>>
/-- A kernel-level WRSYS of a register of a context with the register's waits: while it would make C wait, the write waits. One that would
raise a fault, or that the register's rule allows only off the core, changes nothing and is answered by an error. -/
def windowWrite (p : Party) (ctx n : Nat) (v : Word) (s : State) : Host.Outcome State Fault Refusal :=
  let err : Host.Outcome State Fault Refusal := .next { s with out := s.out ++ [.window 0 true] }
  let done (s : State) : Host.Outcome State Fault Refusal := .next { s with out := s.out ++ [.window 0 false] }
  match s.ctx ctx with
  | none => err
  | some k0 =>
    let k := { k0 with drowsy := false }
    let s := s.setCtx ctx k
    if !(s.windowOpen p && sysOk n) then err
    else if sysAccess n = .readOnly then done s
    else if !sysValueOk n v then err
    else if 0x080 ≤ n ∧ n ≤ 0x09F then
      let t := Tag.ofWord v
      if k.tagBusy (n - 0x080) then .next s
      else if t.en && (decide (k.spSize < t.range.2) || (List.range 32).any fun j =>
          j != n - 0x080 && (let u := k.lt.sys.tags[j]?.getD Tag.reset; u.en && meets t.range.1 t.range.2 u.range.1 u.range.2)) then err
      else done (s.setCtx ctx (k.both (·.sysLand s.cycle n v)))
    else if 0x04C ≤ n ∧ n ≤ 0x04F ∧ !(k.lt.sys.dbufOk (n - 0x04C) v) then err
    else if n = 0x00B then
      let low := k.accCnt - Nat.max (wbits v 3 0) k.bndUnits
      if k.lt.hold != .none || (k.mats.any fun m => m.kind == .tcon || m.kind == .cplan) || (k.pends.any fun p => p.boundary) ||
          k.unitsBusy low k.accCnt then .next s
      else if k.accCnt < wbits v 3 0 ∨ (k.lt.sys.bndshape.getLsbD 48 ∧ capacity v < k.bnd.length) then err
      else done (s.setCtx ctx (k.setLt { k.lt with hold := .move (s.cycle + 1 + (8 * k.bnd.length + 511) / 512 + 8) v }))
    else if n = 0x065 then
      let size := wbits v 5 0
      let va := wbits v 47 16 * 2 ^ 16
      if size < 16 ∨ 48 < size ∨ va % 2 ^ size ≠ 0 then err
      else if s.walksIn va (2 ^ size) then .next s
      else done { s.setCtx ctx (k.both (·.sysLand s.cycle n v)) with
        tlb := s.tlb.filter fun t => !(meets va (va + 2 ^ size) t.va (t.va + t.size)) }
    else kernelWrite ctx n v (decide (0x060 ≤ n ∧ n ≤ 0x062 ∨ 0x0C0 ≤ n)) s

/-- Interrupt cause bits written with one are cleared (R400). -/
def State.clearCause (s : State) (mask : BitVec 8) : State := { s with mgmt := { s.mgmt with cause := s.mgmt.cause &&& ~~~mask } }

/-- What the resident kernel sets by means that the spec does not give, by number: the roots of the outside parties' tables (R396, R398, R399),
and where it maps the contact sheet for the application cores (R412), with bit 0 for a mapping [16]. -/
def State.kernelSets (s : State) (n : Nat) (v : Word) : State :=
  if n < 6 then { s with mgmt := { s.mgmt with roots := Sparse.set s.mgmt.roots n v } }
  else if n = 6 then { s with mgmt := { s.mgmt with sheetMap := if v.getLsbD 0 then some (wbits v 63 16 * 65536) else none } }
  else s

/-- CONTEXT_WINDOW_WRITE (R397): a word of the management window: interrupt cause, write one to clear; the mailbox, whose submission joins the
requests that wait (R401); the context control window. Boot status, reliability records and the response keep their values. A write of the
kernel behind the window's 2 MiB stands for what it sets by means of its own [16]. -/
def execContextWindowWrite (p : Party) (page off : Nat) (v : Word) (s : State) : Host.Outcome State Fault Refusal :=
  let off := 4096 * page + off
  if 0x80000 ≤ off ∧ off < 0x80000 + 0x800 * 768 then windowWrite p ((off - 0x80000) / 0x800) (off % 0x800 / 8) v s
  else
    let m := s.mgmt
    .next (if off = 0x40 then s.clearCause (v.setWidth 8)
      else if 0x1000 ≤ off ∧ off < 0x1040 then { s with mgmt := { m with mbox := m.mbox.setIfInBounds ((off - 0x1000) / 8) v } }
      else if off = 0x1040 then { s with mgmt := { m with asked := m.asked ++ [(p, m.mbox, v.setWidth 16)] } }
      else if 2 ^ 21 ≤ off ∧ p = .kernel then s.kernelSets ((off - 2 ^ 21) / 8) v
      else s)

/-- INTERRUPT_CAUSE_CLEAR (R400). -/
def execInterruptCauseClear (mask : BitVec 8) (s : State) : Host.Outcome State Fault Refusal := .next (s.clearCause mask)

/-! The mailbox (R401) -/

/-- The response to a request stands at offset 0x80 of the mailbox, a value that the command returns in word 1, and its interrupt. -/
def State.respond (s : State) (q : Mbx) (status : Nat) (v : Word) : State :=
  State.cause { s with
    mgmt := { s.mgmt with answer := (BitVec.ofNat 64 (status % 2 ^ 8 + q.seq.toNat * 2 ^ 16), v) }
    out := s.out ++ [.mailbox q.seq status v] } 0

/-- A request served: the statuses of R401, or what the command does and the value it returns. `safe`: served in safelight mode. -/
def serve (q : Mbx) (safe bad : Bool) (f : State → State × Word) (s : State) : Host.Outcome State Fault Refusal :=
  if s.kernelBusy then .next (s.respond q 1 0)
  else if !q.auth then .next (s.respond q 3 0)
  else if bad then .next (s.respond q 4 0)
  else if s.mgmt.boot == .safelight && !safe then .next (s.respond q 5 0)
  else let (s, v) := f s; .next (s.respond q 0 v)

/-- READ_GENERATION (R401, R412): the current generation, with the buffer it names. -/
def execReadGeneration (q : Mbx) (s : State) : Host.Outcome State Fault Refusal :=
  serve q true false (fun s => ({ s with out := s.out ++ [.sheet s.mgmt.sheet] }, BitVec.ofNat 64 s.mgmt.gen)) s

/-- DRAIN_SLICE (R415). -/
def execDrainSlice (q : Mbx) (slice : Nat) (s : State) : Host.Outcome State Fault Refusal :=
  serve q false (decide (24 ≤ slice)) (fun s => (s.drainOne slice, 0)) s

/-- DRAIN_PACKAGE (R415). -/
def execDrainPackage (q : Mbx) (s : State) : Host.Outcome State Fault Refusal :=
  serve q false false (fun s => (s.drainPackage, 0)) s

/-- REOPEN_SLICE (R415). -/
def execReopenSlice (q : Mbx) (slice : Nat) (s : State) : Host.Outcome State Fault Refusal :=
  serve q false (decide (24 ≤ slice)) (fun s => (s.setSlice slice { s.slice slice with drain := .open_ }, 0)) s

/-- REOPEN_PACKAGE (R415). -/
def execReopenPackage (q : Mbx) (s : State) : Host.Outcome State Fault Refusal :=
  serve q false false (fun s =>
    ({ s with mgmt := { s.mgmt with draining := false, drained := false }
              slices := s.slices.map fun p => (p.1, { p.2 with drain := .open_ }) }, 0)) s

/-- Whether a context is placed and on its core. -/
def State.placed (s : State) (id : Nat) : Bool :=
  match s.ctx id with
  | some k => k.res == .resident
  | none => false

/-- HALT_CONTEXT (12 R374): a context that is halted stays so, its streams as far as they are. -/
def execHaltContext (q : Mbx) (ctx : Nat) (s : State) : Host.Outcome State Fault Refusal :=
  serve q false (!s.placed ctx) (fun s =>
    match s.ctx ctx with
    | some k => (s.setCtx ctx (if k.halted then { k with bkptHalt := false } else { k with halted := true, stopped := [] }), 0)
    | none => (s, 0)) s

/-- RESUME_CONTEXT (12 R374): all four streams restart in one cycle. -/
def execResumeContext (q : Mbx) (ctx : Nat) (s : State) : Host.Outcome State Fault Refusal :=
  serve q false (!s.placed ctx) (fun s =>
    match s.ctx ctx with
    | some k => (s.setCtx ctx { k with halted := false, bkptHalt := false, stopped := [] }, 0)
    | none => (s, 0)) s

/-- GRANT_WINDOW (R397). -/
def execGrantWindow (q : Mbx) (grant : Bool) (s : State) : Host.Outcome State Fault Refusal :=
  serve q false false (fun s => ({ s with mgmt := { s.mgmt with granted := grant } }, 0)) s

/-- STAGE_IMAGE (R401): the result is signalled by vector 5. -/
def execStageImage (q : Mbx) (image : Image) (s : State) : Host.Outcome State Fault Refusal :=
  serve q true false (fun s => ({ s with mgmt := { s.mgmt with staging := some image } }, 0)) s

/-- IMAGE_STAGE_DONE (R401): the image stands in the inactive slot. A staging that is still under way as a live update starts may so replace the staged
image after the monitor's checks, and is then what commits: R410 is silent on it, and the model lets it happen [70]. -/
def execImageStageDone (s : State) : Host.Outcome State Fault Refusal :=
  match s.mgmt.staging with
  | none => .next s
  | some i =>
    let m := if s.mgmt.active then { s.mgmt with imageA := some i } else { s.mgmt with imageB := some i }
    .next (State.cause { s with mgmt := { m with staging := none, staged := true } } 5)

/-- The package's power against its cap: limiting holds while it exceeds it, and its beginning raises vector 7 (R417, R400). -/
def State.limit (s : State) (milliwatts : Nat) : State :=
  let on := decide (s.mgmt.cap < milliwatts)
  let s' := { s with mgmt := { s.mgmt with power := milliwatts, limiting := on } }
  if on && !s.mgmt.limiting then s'.cause 7 else s'

/-- SET_POWER_CAP (R417): 1.0 to 2.2 kW, in milliwatts. -/
def execSetPowerCap (q : Mbx) (milliwatts : Nat) (s : State) : Host.Outcome State Fault Refusal :=
  serve q false (decide (milliwatts < 1000000) || decide (2200000 < milliwatts)) (fun s =>
    (({ s with mgmt := { s.mgmt with cap := milliwatts } } : State).limit s.mgmt.power, 0)) s

/-- ARM_INJECTOR (19 R430): a new arm replaces an old one; it counts from the cycle after the response. -/
def execArmInjector (q : Mbx) (port n b : Nat) (s : State) : Host.Outcome State Fault Refusal :=
  serve q false (decide (63 < port) || n == 0 || decide (2 ^ 32 ≤ n) || decide (511 < b)) (fun s =>
    (s.setPort port { s.port port with injector := some ⟨n, b, s.cycle⟩ }, 0)) s

/-! Boot and reset (R405-R407) -/

/-- The package without power or after a reset command: everything on the dies at its reset value [22]. -/
def State.cleared (s : State) (m : Mgmt) (mem : Memory) : State :=
  { State.reset with cycle := s.cycle, pkg := s.pkg, mem := mem, mgmt := m, out := s.out, free := s.free }

/-- What a reset keeps of the management state: the boot status fields that R406 keeps, the images in their slots [22]. -/
def Mgmt.afterReset (m : Mgmt) : Mgmt :=
  { Mgmt.reset with
    bootSlot := m.bootSlot, failcnt := m.failcnt, failed := m.failed, reason := m.reason, arb := m.arb, imageA := m.imageA, imageB := m.imageB
    active := m.active, staged := m.staged, retired := m.retired, uncorrected := m.uncorrected, gen := m.gen }

/-- RESET_PACKAGE (R401, R407): in safelight mode, after an image has been staged, the next start has failcnt 0. -/
def execResetPackage (q : Mbx) (s : State) : Host.Outcome State Fault Refusal :=
  serve q true false (fun s =>
    let m := s.mgmt.afterReset
    (s.cleared (if s.mgmt.boot == .safelight && s.mgmt.staged then { m with failcnt := 0 } else m) s.mem, 0)) s

/-- A change of the boot state, signalled by vector 4. -/
def State.bootTo (s : State) (b : Boot) : State := State.cause { s with mgmt := { s.mgmt with boot := b } } 4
<<
### Problem description
Please transcribe exactly the lines above from the line that has "DRAIN_PACKAGE (R415). -/" up to and including the line that has "none => false"; no other line belongs in the answer.

### Task result
/-- DRAIN_PACKAGE (R415). -/
def execDrainPackage (q : Mbx) (s : State) : Host.Outcome State Fault Refusal :=
  serve q false false (fun s => (s.drainPackage, 0)) s

/-- REOPEN_SLICE (R415). -/
def execReopenSlice (q : Mbx) (slice : Nat) (s : State) : Host.Outcome State Fault Refusal :=
  serve q false (decide (24 ≤ slice)) (fun s => (s.setSlice slice { s.slice slice with drain := .open_ }, 0)) s

/-- REOPEN_PACKAGE (R415). -/
def execReopenPackage (q : Mbx) (s : State) : Host.Outcome State Fault Refusal :=
  serve q false false (fun s =>
    ({ s with mgmt := { s.mgmt with draining := false, drained := false }
              slices := s.slices.map fun p => (p.1, { p.2 with drain := .open_ }) }, 0)) s

/-- Whether a context is placed and on its core. -/
def State.placed (s : State) (id : Nat) : Bool :=
  match s.ctx id with
  | some k => k.res == .resident
  | none => false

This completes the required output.